#### [What is needed]
The answer is a stretch of the material below, returned exactly: the line containing "intro s r plug hf hnone", the line containing "obtain ⟨refsel, href, hrefval⟩", and all lines between.

%%

/-- The tokenizer has taken in the bytes `t` of the current token: its length up to 3, and both bytes of a token of
length 2 (R68). -/
def Tokenizer.Holds (k : Tokenizer) : List Byte → Prop
  | [] => k.len = 0
  | [a] => k.len = 1 ∧ k.t0 = a
  | [a, b] => k.len = 2 ∧ k.t0 = a ∧ k.t1 = b
  | _ :: _ :: _ :: _ => k.len = 3

/-- A byte that is no comma joins the current token. -/
theorem streamByte_holds {k : Tokenizer} {t : List Byte} (h : k.Holds t) {c : Byte} (hc : c ≠ 0x2C) :
    ∃ k', streamByte k c = .ok k' ∧ k'.pb = k.pb ∧ k'.Holds (t ++ [c]) := by
  refine ⟨_, if_neg hc, rfl, ?_⟩
  match t, h with
  | [], (hlen : k.len = 0) => simp [Tokenizer.Holds, hlen]
  | [_], ⟨hlen, ht0⟩ => simp [Tokenizer.Holds, hlen, ht0]
  | [_, _], ⟨hlen, _, _⟩ => simp [Tokenizer.Holds, hlen]
  | _ :: _ :: _ :: _, (hlen : k.len = 3) => simp [Tokenizer.Holds, hlen]

/-- The length kept tells a token of length 2 from every other. -/
theorem Tokenizer.Holds.len_eq {k : Tokenizer} {t : List Byte} (h : k.Holds t) : k.len = min t.length 3 := by
  match t, h with
  | [], hlen => exact hlen
  | [_], ⟨hlen, _⟩ => exact hlen
  | [_, _], ⟨hlen, _, _⟩ => exact hlen
  | _ :: _ :: _ :: _, (hlen : k.len = 3) => simp [hlen]

/-- Finishing the streamed token does to the table what finishing the token does, and a new token begins. -/
theorem streamFinish_eq {k : Tokenizer} {t : List Byte} (h : k.Holds t) :
    streamFinish k = (finishToken k.pb t).map (fun pb => { k with pb := pb, len := 0 }) := by
  by_cases h2 : t.length = 2
  · obtain ⟨a, b, rfl⟩ := List.length_eq_two.mp h2
    obtain ⟨hlen, rfl, rfl⟩ := h
    rw [streamFinish, if_pos hlen, finishToken]
    cases installPair k.pb k.t0 k.t1 <;> rfl
  · have hlen : k.len ≠ 2 := by rw [h.len_eq]; omega
    rw [streamFinish, if_neg hlen, finishToken_of_length_ne h2]
    rfl

/-- Induction on the bytes to come, `t` being those of the first token that were taken in before. -/
theorem streamString_eq {k : Tokenizer} {t u : List Byte} {us : List (List Byte)} {cs : List Byte} (h : k.Holds t)
    (hcs : tokens cs = u :: us) : (streamString k cs).map (fun k => k.pb) = finishTokens k.pb ((t ++ u) :: us) := by
  induction cs generalizing k t u us with
  | nil =>
    obtain ⟨rfl, rfl⟩ := List.cons.inj hcs
    rw [streamString, streamFinish_eq h, List.append_nil, finishTokens]
    cases finishToken k.pb t <;> rfl
  | cons c cs ih =>
    obtain ⟨v, vs, hvs, hcons⟩ := exists_tokens_cons cs
    by_cases hc : c = 0x2C
    · subst hc
      obtain ⟨rfl, rfl⟩ := List.cons.inj ((tokens_comma_cons cs).symm.trans hcs)
      have hstep : streamByte k 0x2C = streamFinish k := rfl
      rw [streamString, hstep, streamFinish_eq h, List.append_nil, finishTokens]
      cases finishToken k.pb t with
      | error e => rfl
      | ok pb => rw [hvs]; exact ih (t := []) (k := { k with pb := pb, len := 0 }) rfl hvs
    · obtain ⟨rfl, rfl⟩ := List.cons.inj ((hcons c hc).symm.trans hcs)
      obtain ⟨k', hk', hpb, hholds⟩ := streamByte_holds h hc
      simp only [streamString, hk', ih hholds hvs, hpb, List.append_assoc, List.singleton_append]

/-- Settles O18: before the first byte the tokenizer holds an empty token and the identity table. -/
theorem streamingTokenizerAgrees : Obligations.StreamingTokenizerAgrees := by
  intro plug
  obtain ⟨u, us, htokens, -⟩ := exists_tokens_cons plug
  have hempty : (⟨identityTable, 0, 0, 0⟩ : Tokenizer).Holds [] := rfl
  rw [streamPlugboard, streamString_eq hempty htokens, buildPlugboard, htokens, List.nil_append]

end Sys2Proof.Machine
end

section
/-! PROOFS. CONSTRUCT with legal bytes commits the record they name, which the state before has no part in
(`40_construct.md` R63 to R67, R70, R72, R73). -/

namespace Sys2Proof.Machine

/-- Settles O16: the checks read the operands alone, so where one CONSTRUCT commits so does the other, the same record. -/
theorem constructForgetsPreviousEngine : Obligations.ConstructForgetsPreviousEngine := by
  intro s s' t t' r plug h h' hc
  obtain ⟨-, ⟨e, he, rfl⟩ | ⟨f, -, rfl⟩⟩ := execConstruct_next.mp h
  · obtain ⟨-, ⟨e', he', rfl⟩ | ⟨f, he', -⟩⟩ := execConstruct_next.mp h'
    · obtain rfl := Except.ok.inj (he.symm.trans he')
      exact ⟨rfl, rfl⟩
    · simp [he] at he'
  · simp at hc

theorem byteIn_iff {lo hi : Nat} {c : Byte} : byteIn lo hi c = true ↔ lo ≤ c.toNat ∧ c.toNat ≤ hi := by
  simp [byteIn]

theorem decodeReflector_of_byteIn {c : Byte} (h : byteIn 0x41 0x43 c = true) :
    ∃ sel, decodeReflector c = .ok sel ∧ reflectorValue sel = c.toNat - 0x41 := by
  obtain ⟨hlo, hhi⟩ := byteIn_iff.mp h
  have hcodes : c = 0x41 ∨ c = 0x42 ∨ c = 0x43 := by bv_omega
  obtain rfl | rfl | rfl := hcodes
  · exact ⟨.a, rfl, rfl⟩
  · exact ⟨.b, rfl, rfl⟩
  · exact ⟨.c, rfl, rfl⟩

theorem decodeRotor_of_byteIn {c : Byte} (h : byteIn 0x31 0x35 c = true) :
    ∃ sel, decodeRotor c = .ok sel ∧ rotorValue sel = c.toNat - 0x30 := by
  obtain ⟨hlo, hhi⟩ := byteIn_iff.mp h
  have hcodes : c = 0x31 ∨ c = 0x32 ∨ c = 0x33 ∨ c = 0x34 ∨ c = 0x35 := by bv_omega
  obtain rfl | rfl | rfl | rfl | rfl := hcodes
  · exact ⟨.one, rfl, rfl⟩
  · exact ⟨.two, rfl, rfl⟩
  · exact ⟨.three, rfl, rfl⟩
  · exact ⟨.four, rfl, rfl⟩
  · exact ⟨.five, rfl, rfl⟩

/-- The range of a start letter is that of the uppercase letters. -/
theorem byteIn_eq_isUpper (c : Byte) : byteIn 0x41 0x5A c = isUpper c := rfl

theorem decodeStart_of_byteIn {c : Byte} (h : byteIn 0x41 0x5A c = true) :
    ∃ o, decodeStart c = .ok o ∧ o.val = c.toNat - 0x41 := by
  rw [byteIn_eq_isUpper] at h
  obtain ⟨o, ho⟩ := exists_letterIdx h
  exact ⟨o, by simp [decodeStart, ho], ((letterIdx_eq_some_iff c o).mp ho).2⟩

theorem checkedRecord_of_ok {r : ConfigRecord} {plug : List Byte} {refsel : ReflectorSel} {rsel : Bank RotorSel}
    {off : Bank Idx} {pb : Table} (href : decodeReflector r.reflector = .ok refsel)
    (hl : decodeRotor r.rotorLeft = .ok rsel.left) (hm : decodeRotor r.rotorMiddle = .ok rsel.middle)
    (hr : decodeRotor r.rotorRight = .ok rsel.right) (hl' : decodeStart r.startLeft = .ok off.left)
    (hm' : decodeStart r.startMiddle = .ok off.middle) (hr' : decodeStart r.startRight = .ok off.right)
    (hpb : buildPlugboard plug = .ok pb) : checkedRecord r plug = .ok ⟨refsel, rsel, off, pb⟩ := by
  simp only [checkedRecord, decodeRotors, decodeStarts, href, hl, hm, hr, hl', hm', hr', hpb]
  rfl

theorem firstFault_eq_none_iff {r : ConfigRecord} {plug : List Byte} :
    firstFault r plug = none ↔ ∀ k ∈ constructChecks r plug, k.2.2 = true := by
  simp [firstFault]

/-- Settles O13: every check passes, so every part of the record decodes, to the value of its byte. -/
theorem constructCommits : Obligations.ConstructCommits := by
  intro s r plug hf hnone
  have hchecks := firstFault_eq_none_iff.mp hnone
  simp only [constructChecks, List.forall_mem_append, List.forall_mem_cons, List.forall_mem_map] at hchecks
  obtain ⟨⟨href, hl, hm, hr, hl', hm', hr', -⟩, hplug⟩ := hchecks
  obtain ⟨refsel, href, hrefval⟩ := decodeReflector_of_byteIn href
  obtain ⟨left, hl, hlval⟩ := decodeRotor_of_byteIn hl
  obtain ⟨middle, hm, hmval⟩ := decodeRotor_of_byteIn hm
  obtain ⟨right, hr, hrval⟩ := decodeRotor_of_byteIn hr
  obtain ⟨offLeft, hl', hlval'⟩ := decodeStart_of_byteIn hl'
  obtain ⟨offMiddle, hm', hmval'⟩ := decodeStart_of_byteIn hm'
  obtain ⟨offRight, hr', hrval'⟩ := decodeStart_of_byteIn hr'
  have hrecord := checkedRecord_of_ok (rsel := ⟨left, middle, right⟩) (off := ⟨offLeft, offMiddle, offRight⟩)
    href hl hm hr hl' hm' hr' (buildPlugboard_eq_ok_iff.mpr ⟨hplug, rfl⟩)
  exact ⟨_, execConstruct_next.mpr ⟨hf, .inl ⟨_, hrecord, rfl⟩⟩, hrefval, hlval, hmval, hrval, hlval', hmval', hrval',
    getElem_applyWrites_identityTable _⟩

end Sys2Proof.Machine
end

section
/-! PROOFS. The stepper. Counted from their notches, the middle and right rotors with the left one are the digits of a
base-26 odometer, which STEP1 advances by 1 (`41_stepper.md` R75 to R80). -/

namespace Sys2Proof.Machine

/-- Where STEP1 moves the middle rotor, and the left rotor when the middle one lands on its notch (R76). -/
def carryMiddle (nMiddle : Idx) (o : Bank Idx) : Bank Idx :=
  ⟨if addMod o.middle 1 = nMiddle then addMod o.left 1 else o.left, addMod o.middle 1, o.right⟩

@[simp] theorem carryMiddle_middle (nMiddle : Idx) (o : Bank Idx) :
    (carryMiddle nMiddle o).middle = addMod o.middle 1 := rfl
@[simp] theorem carryMiddle_right (nMiddle : Idx) (o : Bank Idx) : (carryMiddle nMiddle o).right = o.right := rfl

theorem carryMiddle_left_of_eq {nMiddle : Idx} {o : Bank Idx} (h : addMod o.middle 1 = nMiddle) :
    (carryMiddle nMiddle o).left = addMod o.left 1 := if_pos h

theorem carryMiddle_left_of_ne {nMiddle : Idx} {o : Bank Idx} (h : addMod o.middle 1 ≠ nMiddle) :
    (carryMiddle nMiddle o).left = o.left := if_neg h

/-- The right rotor alone turned by `k`. -/
def turnRight (k : Idx) (o : Bank Idx) : Bank Idx := ⟨o.left, o.middle, addMod o.right k⟩

@[simp] theorem turnRight_left (k : Idx) (o : Bank Idx) : (turnRight k o).left = o.left := rfl
@[simp] theorem turnRight_middle (k : Idx) (o : Bank Idx) : (turnRight k o).middle = o.middle := rfl
@[simp] theorem turnRight_right (k : Idx) (o : Bank Idx) : (turnRight k o).right = addMod o.right k := rfl

theorem turnRight_carryMiddle (k nMiddle : Idx) (o : Bank Idx) :
    turnRight k (carryMiddle nMiddle o) = carryMiddle nMiddle (turnRight k o) := rfl

theorem addMod_one_one (x : Idx) : addMod (addMod x 1) 1 = addMod x 2 := by
  apply Fin.ext
  simp only [addMod_val, Fin.val_one, Fin.val_two]
  omega

theorem addMod_one_ne (x : Idx) : addMod x 1 ≠ x := by
  have := x.isLt
  rw [Ne, Fin.ext_iff, addMod_val, Fin.val_one]
  omega

theorem turnRight_one_one (o : Bank Idx) : turnRight 1 (turnRight 1 o) = turnRight 2 o := by
  simp [turnRight, addMod_one_one]

theorem stepOnce_of_carry {nMiddle nRight : Idx} {o : Bank Idx} (h : addMod o.right 1 = nRight) :
    stepOnce nMiddle nRight o = carryMiddle nMiddle (turnRight 1 o) := by
  by_cases hm : addMod o.middle 1 = nMiddle <;> simp [stepOnce, carryMiddle, h, hm]

theorem stepOnce_of_no_carry {nMiddle nRight : Idx} {o : Bank Idx} (h : addMod o.right 1 ≠ nRight) :
    stepOnce nMiddle nRight o = turnRight 1 o := by
  simp [stepOnce, turnRight, h]

/-- STEP1 carries into the middle rotor or turns the right rotor alone. -/
theorem stepOnce_cases (nMiddle nRight : Idx) (o : Bank Idx) :
    (addMod o.right 1 = nRight ∧ stepOnce nMiddle nRight o = carryMiddle nMiddle (turnRight 1 o)) ∨
      (addMod o.right 1 ≠ nRight ∧ stepOnce nMiddle nRight o = turnRight 1 o) := by
  by_cases h : addMod o.right 1 = nRight
  · exact .inl ⟨h, stepOnce_of_carry h⟩
  · exact .inr ⟨h, stepOnce_of_no_carry h⟩

/-- One carry at most in two STEP1s: having just reached its notch, the right rotor leaves it. -/
theorem stepTimes_two_cases (nMiddle nRight : Idx) (o : Bank Idx) :
    ((addMod o.right 1 = nRight ∨ addMod o.right 2 = nRight) ∧
        stepTimes nMiddle nRight 2 o = carryMiddle nMiddle (turnRight 2 o)) ∨
      (¬(addMod o.right 1 = nRight ∨ addMod o.right 2 = nRight) ∧
        stepTimes nMiddle nRight 2 o = turnRight 2 o) := by
  simp only [stepTimes]
  obtain ⟨h1, hfirst⟩ | ⟨h1, hfirst⟩ := stepOnce_cases nMiddle nRight o
  · left
    have h2 : addMod (carryMiddle nMiddle (turnRight 1 o)).right 1 ≠ nRight := by
      simpa [h1] using addMod_one_ne nRight
    rw [hfirst, stepOnce_of_no_carry h2, turnRight_carryMiddle, turnRight_one_one]
    exact ⟨.inl h1, rfl⟩
  · rw [hfirst, ← addMod_one_one]
    obtain ⟨h2, hsecond⟩ | ⟨h2, hsecond⟩ := stepOnce_cases nMiddle nRight (turnRight 1 o)
    · exact .inl ⟨.inr h2, by rw [hsecond, turnRight_one_one]⟩
    · exact .inr ⟨not_or.mpr ⟨h1, h2⟩, by rw [hsecond, turnRight_one_one]⟩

%%

#### [Result]
  intro s r plug hf hnone
  have hchecks := firstFault_eq_none_iff.mp hnone
  simp only [constructChecks, List.forall_mem_append, List.forall_mem_cons, List.forall_mem_map] at hchecks
  obtain ⟨⟨href, hl, hm, hr, hl', hm', hr', -⟩, hplug⟩ := hchecks
  obtain ⟨refsel, href, hrefval⟩ := decodeReflector_of_byteIn href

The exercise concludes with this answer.